Now Alice began to see Dinah Watts again. She would find her, at first, in the most unlikely places—under beds, inside closets, even, once, inside the automatic washer. Sometimes she was just the way she had always been, but sometimes she was a kitten—the kitten her Uncle Jason had given her for an unbirthday present. She was always sympathetic. She would say such things about Mrs. Buckler that Alice would be breaking into giggles over them the rest of the day—and Mrs. Buckler would never know that it was the grey kitten purring in Alice's lap that was causing the whole commotion.
Then, unaccountably (for the girl it was unaccountable; Roderick, who was torturing the kitten every night after Alice had gone to bed, could account for it very well), Dinah began to develop a mean streak. Her meanness progressed steadily until it was the equal of Buckler's, at which point Dinah bit Buckler (who had been pulling her tail), and she (Dinah) had to be sent off to the Humane Society. Her father explained to Alice what the Humane Society would do to Dinah. That was in September. From September to Christmas Roderick stepped up the pressure a little more each day. He was certain now of success. The child would spend entire hours talking to herself in corners. She had a very poor sense of what was going on around her. She grew indifferent to her lessons. She even stopped reading books. It was a matter, now that she stood at the brink of full psychosis, of waiting for the moment in which she would tip over into it and be lost from view.
Should Roderick achieve this goal, he had every reason to hope that Alice would not recover. Psychoses acquired between ages five and twelve are notoriously resistant to therapy. She would be committed to a good hospital, where her vegetable body could be kept in good health for decades. Jason was an old man and would soon die, and Roderick could then seek to be appointed trustee of his daughter's estate. Morgan Duquesne, oddly enough, had not provided explicitly against this possibility, and Roderick's lawyers had assured him that such an appointment was not without the bounds of probability. Entire fortunes have been squeezed through smaller loopholes.

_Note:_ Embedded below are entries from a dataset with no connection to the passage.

-- ==== Sys2Proof/Machine/Query.lean ====
section
/-! DEFINITION. QUERY and the records it returns: the tables read back, statistics and statuses, function tables, identity,
measurements, the event ring and the capture window (15_host R413 to R415, 18 R475, R476). -/

namespace Sys2Proof.Machine

/-! ### Records -/

/-- A sequence of 32-bit words as bytes. -/
def w32s (l : List Nat) : List Byte := l.flatMap (leBytes 4)

/-- A caddy table entry (R134). -/
def CaddyEntry.octets (e : CaddyEntry) : List Byte :=
  w32s [at' (b2n e.valid) 31 1 + at' e.members 16 8 + at' e.nStacks 8 8, e.sliceHbm, e.hbmBase, e.ddrBase, e.sliceDdr, 0, 0, 0]

/-- A Format Table entry (R163). -/
def FmtEntry.octets (e : FmtEntry) : List Byte :=
  w32s [at' (b2n e.pin) 31 1 + at' e.allowed.toNat 28 3 + at' e.pinFormat 26 2 + at' e.current 24 2 + at' e.choice 22 2 + at' (unsgn e.scaleExp 8) 8 8,
    at' e.downCount 24 8 + unsgn e.eRef 9, e.amaxLast.toNat, at' e.observed 8 24 + at' e.late 0 8]

/-- The numerics control block (R164). -/
def Numerics.octets (n : Numerics) : List Byte :=
  leBytes 8 n.seed.toNat ++ w32s [at' (b2n n.govEn) 31 1 + at' n.interval 0 24, at' n.phase 0 24,
    at' n.upLog2 24 5 + at' n.downLog2 16 5 + at' n.holdSteps 8 8 + at' n.margin 0 3, at' n.lag 0 16, 0, 0]

/-- The expert control block (R299). -/
def ExpertCtrl.octets (c : ExpertCtrl) : List Byte :=
  w32s [at' (b2n c.placeEn) 31 1 + at' c.reviseLog2 24 5 + at' c.hold 8 8 + at' c.maxChanges 0 8,
    at' c.high16 24 8 + at' c.low16 16 8 + at' c.experts 0 15, at' c.vetoSeq 8 24, at' c.mapPage 0 22] ++ leBytes 8 c.loadVa ++ w32s [0, 0]

/-- The link control block (R335). -/
def LinkCtrl.octets (c : LinkCtrl) : List Byte :=
  w32s [at' c.coord.toNat 16 16 + at' c.sizeX.toNat 10 5 + at' c.sizeY.toNat 5 5 + at' c.sizeZ.toNat 0 5, c.en.toNat, 0, 0, 0, 0, 0, 0]

/-- The reduction control block (R350). -/
def Checker.ctrlRec (c : Checker) : List Byte :=
  w32s [at' (b2n c.checkEn) 31 1 + at' (b2n c.halt) 30 1 + at' c.sampleLog2 16 5, 0, 0, 0]

/-- A core's counters (R111 and its extensions). -/
def Core.counterRec (k : Core) : List Byte :=
  (List.range 47).flatMap (fun i => leBytes 8 (mget 0 k.counters (8 * i)).toNat) ++ leBytes 8 0

/-- A caddy's statistics (R138). -/
def CaddySt.octets (x : CaddySt) : List Byte :=
  w32s [x.pushes, x.pops, x.evicted, x.returned] ++ leBytes 8 x.popWait ++ w32s [x.highWater, 0]

/-- A closed observation (R165). -/
def Obs.octets (o : Obs) : List Byte :=
  leBytes 8 o.count ++ w32s ([o.zeros, o.nonfinite, o.amax.toNat, o.saturated] ++ (List.range 32).map (fun b => mget 0 o.bins b))

/-- The expert statistics (R306). -/
def Experts.octets (x : Experts) : List Byte :=
  let p := match x.pending with | some v => if v.built then v.seq else 0 | none => 0
  w32s [at' x.seq 8 24, at' p 8 24, x.proposals, x.applied, x.vetoed, x.late, x.conflicts, x.changes]

/-- A link state's code (R318). -/
def LState.code : LState → Nat
  | .down => 0
  | .training => 1
  | .up => 2
  | .sparing => 3
  | .halted => 4
  | .failed => 5

/-- A link's status entry (R336). -/
def Link.octets (k : Link) : List Byte :=
  w32s [at' k.st.code 29 3 + at' k.dir 26 3 + at' k.partnerLink 21 5 + k.partner.toNat, k.delay.toNat] ++ leBytes 8 k.fecCorrected
    ++ w32s [k.retries, k.uncorrectable, at' k.trainings 16 16 + at' k.sparings 0 16, k.lostCopies]

/-- LINK_STATUS (R336). -/
def State.linkStatus (s : State) : List Byte :=
  leBytes 8 s.plan.postPhys ++ w32s [at' s.lnk.rx.length 16 16 + at' ((s.lnk.xfers.map (·.queue)).dedup.length) 0 16, 0, 0, 0, 0, 0]
    ++ (List.range 24).flatMap (fun l => (s.link l).octets)

/-- REDUCE_STATUS (R350). -/
def State.reduceStatus (s : State) : List Byte :=
  let c := s.chk
  leBytes 8 s.plan.checkPhys ++ w32s [c.marks, c.compares, c.mismatches, c.poisoned, c.missing, c.bad]

/-- MEM_MAP (R381). -/
def State.memMap (s : State) : List Byte :=
  let p := s.plan
  let here (d : Nat) : Nat := b2n (s.devHere d)
  leBytes 8 p.hbmBytes ++ leBytes 8 s.userTop ++ leBytes 8 s.userTop ++ leBytes 8 (p.resBase - s.trace.ring2mNow.toNat * 2097152)
    ++ leBytes 8 p.resBase ++ leBytes 8 p.postPhys ++ leBytes 8 p.checkPhys ++ leBytes 8 p.ddrBytes
    ++ w32s [at' p.bands.length 24 8 + at' (((List.range 12).map (fun k => here (8 + k) * 2 ^ k)).sum) 8 12
        + at' (((List.range 8).map (fun k => here k * 2 ^ k)).sum) 0 8, 0]
    ++ (List.range 3).flatMap (fun b =>
      match p.bands.drop b with
      | [] => leBytes 16 0
      | x :: _ => leBytes 8 x.base ++ leBytes 8 (at' ((x.chans.map (fun k => 2 ^ k)).sum) 40 12 + at' (x.size / 4096) 0 40))
    ++ leBytes 8 0

/-- A memory entry's status (R382). -/
def State.memStatus (s : State) (d : Nat) : List Byte :=
  let c := s.ctl d
  w32s [at' (if s.devHere d then c.st else 2) 30 2 + at' c.retrains 0 16, c.corrected, c.uncorrectable, c.scrubPasses]

/-- The function codes of the FUNC_TABLES entries (R414, R220). -/
def funcCode (i : Nat) : Nat := 0x20 + i

/-- TABLE_i of a function (R509). (DESIGN CHOICE, log 57) -/
def funcTable (f i : Nat) : W32 :=
  if f = 0 ∨ f = 1 then pow2Table i
  else if f = 2 ∨ f = 3 then (if i < 128 then invTable i else log2Table (i - 128))
  else if f = 4 then recipTable i else rsqrtTable i

/-- COEFF_c of a function (R509). -/
def funcCoeff (f c : Nat) : W32 :=
  if f = 0 then (if c = 3 then cExp3 else 0)
  else if f = 1 then (if 1 ≤ c ∧ c ≤ 3 then cExp2 c else 0)
  else if f = 2 ∨ f = 3 then (if 1 ≤ c ∧ c ≤ 4 then cLog c else 0)
  else 0

/-- const_c of a function, from CONST_0 upward (R509). -/
def funcConsts (f : Nat) : List W32 :=
  if f = 0 then [cExp0, cExp1, cExp2Low] else if f = 2 then [cLn2] else if f = 5 then [cRsqrt0] else []

/-- A FUNC_TABLES record (R415): its steps, and the literals they use, are free. (DESIGN CHOICE, log 57) -/
def funcRec (f : Nat) : List Byte :=
  let steps := Config.funcSteps (funcCode f)
  let n := steps.length % 24 + 1
  let consts := funcConsts f ++ Config.funcLiterals (funcCode f)
  leBytes 4 (at' n 16 5 + at' (funcCode f) 0 8) ++ leBytes 12 0
    ++ (List.range 8).flatMap (fun c => leBytes 4 (nth 0 consts c).toNat)
    ++ (List.range 8).flatMap (fun c => leBytes 4 (funcCoeff f c).toNat)
    ++ (List.range 24).flatMap (fun i => leBytes 4 (if i < n then (nth 0 steps i).toNat else 0))
    ++ leBytes 80 0
    ++ (List.range 256).flatMap (fun i => leBytes 4 (funcTable f i).toNat)

/-- The 4 KiB tag area. -/
def Flash.tagBytes (f : Flash) : List Byte := mgetRun 0 f.tags 0 4096

/-- A measurement's value (R473). (DESIGN CHOICE, log 70) -/
def State.measValue (s : State) (ix : Nat) : Block :=
  if ix = 1 then Config.romDigest
  else if ix = 4 then shaBlock256 (blockBytes Config.keyHash ++ Config.fuseBytes)
  else if ix = 5 then s.plan.digest
  else if ix = 6 then shaBlock256 (s.flash.tagBytes ++ leBytes 4 s.flash.tagCount)
  else (mget ({} : Meas) s.meas ix).value

/-- The IDENTITY entry (R476). -/
def State.identity (s : State) : List Byte :=
  leBytes 8 Config.serial.toNat ++ w32s [at' (Config.tierCode % 3) 4 4 + at' (b2n Config.binB) 0 2, s.flash.tagCount, Config.certChain.length]
    ++ leBytes 12 0 ++ blockBytes Config.devicePubkey ++ blockBytes Config.identityDigest

/-- A waymark record (R51). -/
def Waymark.octets (w : Waymark) : List Byte :=
  leBytes 8 w.time
    ++ w32s [at' w.kind 24 8 + at' w.cause 20 4 + at' (b2n w.dropBefore) 19 1 + at' w.group 12 6 + at' w.seq 0 12, at' w.origin.toNat 16 16 + w.unit.toNat]
    ++ leBytes 8 (at' w.jobTag.toNat 48 16 + at' w.legNo 0 48) ++ leBytes 8 w.payload.toNat

/-- A slot of the event ring; one never written reads 0. (DEDUCED, log 56) -/
def Recorder.slotRec (r : Recorder) (n : Nat) : List Byte :=
  match r.ring.find? (fun p => p.1 == n) with
  | some p => p.2.octets
  | none => leBytes 32 0

/-! ### Selectors (R412, R414, R475) -/

/-- Entry size in bytes and number of entries of a QUERY selector. (DEDUCED, log 56) -/
def State.queryShape (s : State) (sel : Nat) : Option (Nat × Nat) :=
  match sel with
  | 0x20 => some (9504, 1)
  | 0x21 => some (384, 1152)
  | 0x22 => some (32, 64)
  | 0x23 => some (152, 16384)
  | 0x24 => some (1280, 6)
  | 0x25 => some (8, 131072)
  | 0x26 => some (32, 1)
  | 0x27 => some (800, 1)
  | 0x28 => some (32, 1)
  | 0x29 => some (128, 1)
  | 0x2A => some (320, 1)
  | 0x2B => some (96, 1)
  | 0x2C => some (64, cdiv Config.certChain.length 64)
  | 0x2D => some (64, 7)
  | 0x2E => some (32, s.trace.slots)
  | 0x2F => some (64, s.trace.capRoom)
  | _ => tabShape sel

/-- One entry of a selector's table; `core` is the core of a per-core table. -/
def State.queryEntry (s : State) (sel core ix : Nat) : List Byte :=
  match sel with
  | 0x01 => leBytes 1 (128 * b2n (mget false (mget [] s.flagsHeld core) ix))
  | 0x02 => (mget ({} : CaddyEntry) s.caddy ix).octets
  | 0x03 => (mget ({} : FmtEntry) s.fmt ix).octets
  | 0x04 => s.num.octets
  | 0x05 => leBytes 8 (mget 0 s.pages ix).toNat
  | 0x06 => leBytes 8 (mget 0 s.experts.map ix).toNat
  | 0x07 => s.experts.ctrl.octets
  | 0x08 => s.lnk.ctrl.octets
  | 0x09 => s.chk.ctrlRec
  | 0x0A => mgetRun 0 s.flash.tags (64 * ix) 64
  | 0x20 => s.plan.record
  | 0x21 => (s.core ix).counterRec
  | 0x22 => (s.cst ix).octets
  | 0x23 => (mget ({} : Obs) s.gov.closed ix).octets
  | 0x24 => funcRec ix
  | 0x25 => leBytes 8 (match s.experts.pending with | some v => if v.built then (mget 0 v.entries ix).toNat else 0 | none => 0)
  | 0x26 => s.experts.octets
  | 0x27 => s.linkStatus
  | 0x28 => s.reduceStatus
  | 0x29 => s.memMap
  | 0x2A => (List.range 20).flatMap s.memStatus
  | 0x2B => s.identity
  | 0x2C => (List.range 64).map (fun j => nth 0 Config.certChain (64 * ix + j))
  | 0x2D => leBytes 8 (ix + 1) ++ leBytes 8 (mget ({} : Meas) s.meas (ix + 1)).time ++ leBytes 16 0 ++ blockBytes (s.measValue (ix + 1))
  | 0x2E => s.trace.slotRec ix
  | 0x2F => lineBytes (mget 0 s.trace.capture ix)
  | _ => []

/-! ### QUERY (R413) -/

/-- A response as it is written: the module, the host's answers still to come, and the first failing line's status and
address. -/
structure Put where
  st : State
  host : List HostReply
  fail : Option (Nat × Nat)
deriving DecidableEq, Repr

/-- One request of a response to host memory at a bus address, reported at `at'` if it fails (R389). -/
def Put.toHost (q : Put) (a at' : Nat) (ds : List Byte) : Put :=
  let r := q.st.hostPost [(a, ds, false)] q.host
  { st := r.1, host := r.2.2, fail := if r.2.1 then some (0xA7, at') else none }

/-- One request of a response through the page table. -/
def Put.toDev (q : Put) (a : Nat) (ds : List Byte) : Put :=
  match q.st.xlate a .plain with
  | .inl e => { q with fail := some (e, a) }
  | .inr (t, pa) =>
    if t = 2 then q.toHost pa a ds
    else { q with st := q.st.devWrite (spaceOf t) pa (ds.map (fun b => (b, false))) false }

/-- A response written line by line, to device addresses or to host memory, until a request fails (R413). -/
def State.queryPut (s : State) (dev : Bool) (a : Nat) (bs : List Byte) (host : List HostReply) : Put :=
  (linePieces (bs.length / 64 + 2) a bs.length).foldl (fun q p =>
    if q.fail.isSome then q
    else
      let ds := (bs.drop (p.1 - a)).take p.2
      if dev then q.toDev p.1 ds else q.toHost p.1 p.1 ds) { st := s, host := host, fail := none }

/-- QUERY: every entry as it stands at one instant (R413). -/
def execQuery (host : List HostReply) (s : State) : Out :=
  match s.mcNext 10 with
  | none => .next s
  | some d =>
    let sel := d.f 0 0 8
    let first := d.f 8 0 32
    let count := d.f 0xC 0 32
    let dst := d.f 0x10 0 64
    match s.queryShape sel with
    | none => .next (s.complete d 0xA0 0 0)
    | some (size, n) =>
      if d.f 0 22 1 ≠ 0 ∨ d.f 0 8 13 ≠ 0 ∨ d.f 0x18 0 16 ≠ 0 ∨ !d.clear 0x20 ∨ dst % 64 ≠ 0 ∨ count = 0 ∨ n < first + count
          ∨ (sel ≠ 1 ∧ d.f 0 21 1 = 1) ∨ (tabCore d.raw).isNone then .next (s.complete d 0xA0 0 0)
      else if d.f 0x1C 0 32 < size * count then .next (s.complete d 0xA9 0 0)
      else
        let core := match tabCore d.raw with
          | some (some c) => c
          | _ => nth 0 s.usableCores 0
        let bs := (List.range count).flatMap (fun i => s.queryEntry sel core (first + i))
        let p := s.queryPut (d.f 0 23 1 == 1) dst bs host
        match p.fail with
        | some (e, a) => .next (p.st.complete d e a 0)
        | none => .next (p.st.complete d 0 bs.length 0)

end Sys2Proof.Machine
end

He was, however, thwarted. On the Christmas before last, Jason had come snooping around, discovered his niece's condition, discharged Mrs. Buckler on the spot, and, in general, dashed Roderick's hopes. Miss Godwin was brought down from New York, and she stayed on with Alice despite Delphinia's and Roderick's most vehement protests. After eight months of therapy-cum-tutoring, Alice had wholly recovered the lost ground, and Miss Godwin recommended St. Arnobia's. From that day forth Alice was to be more than a transient guest at the house on Gwynn River Falls Drive.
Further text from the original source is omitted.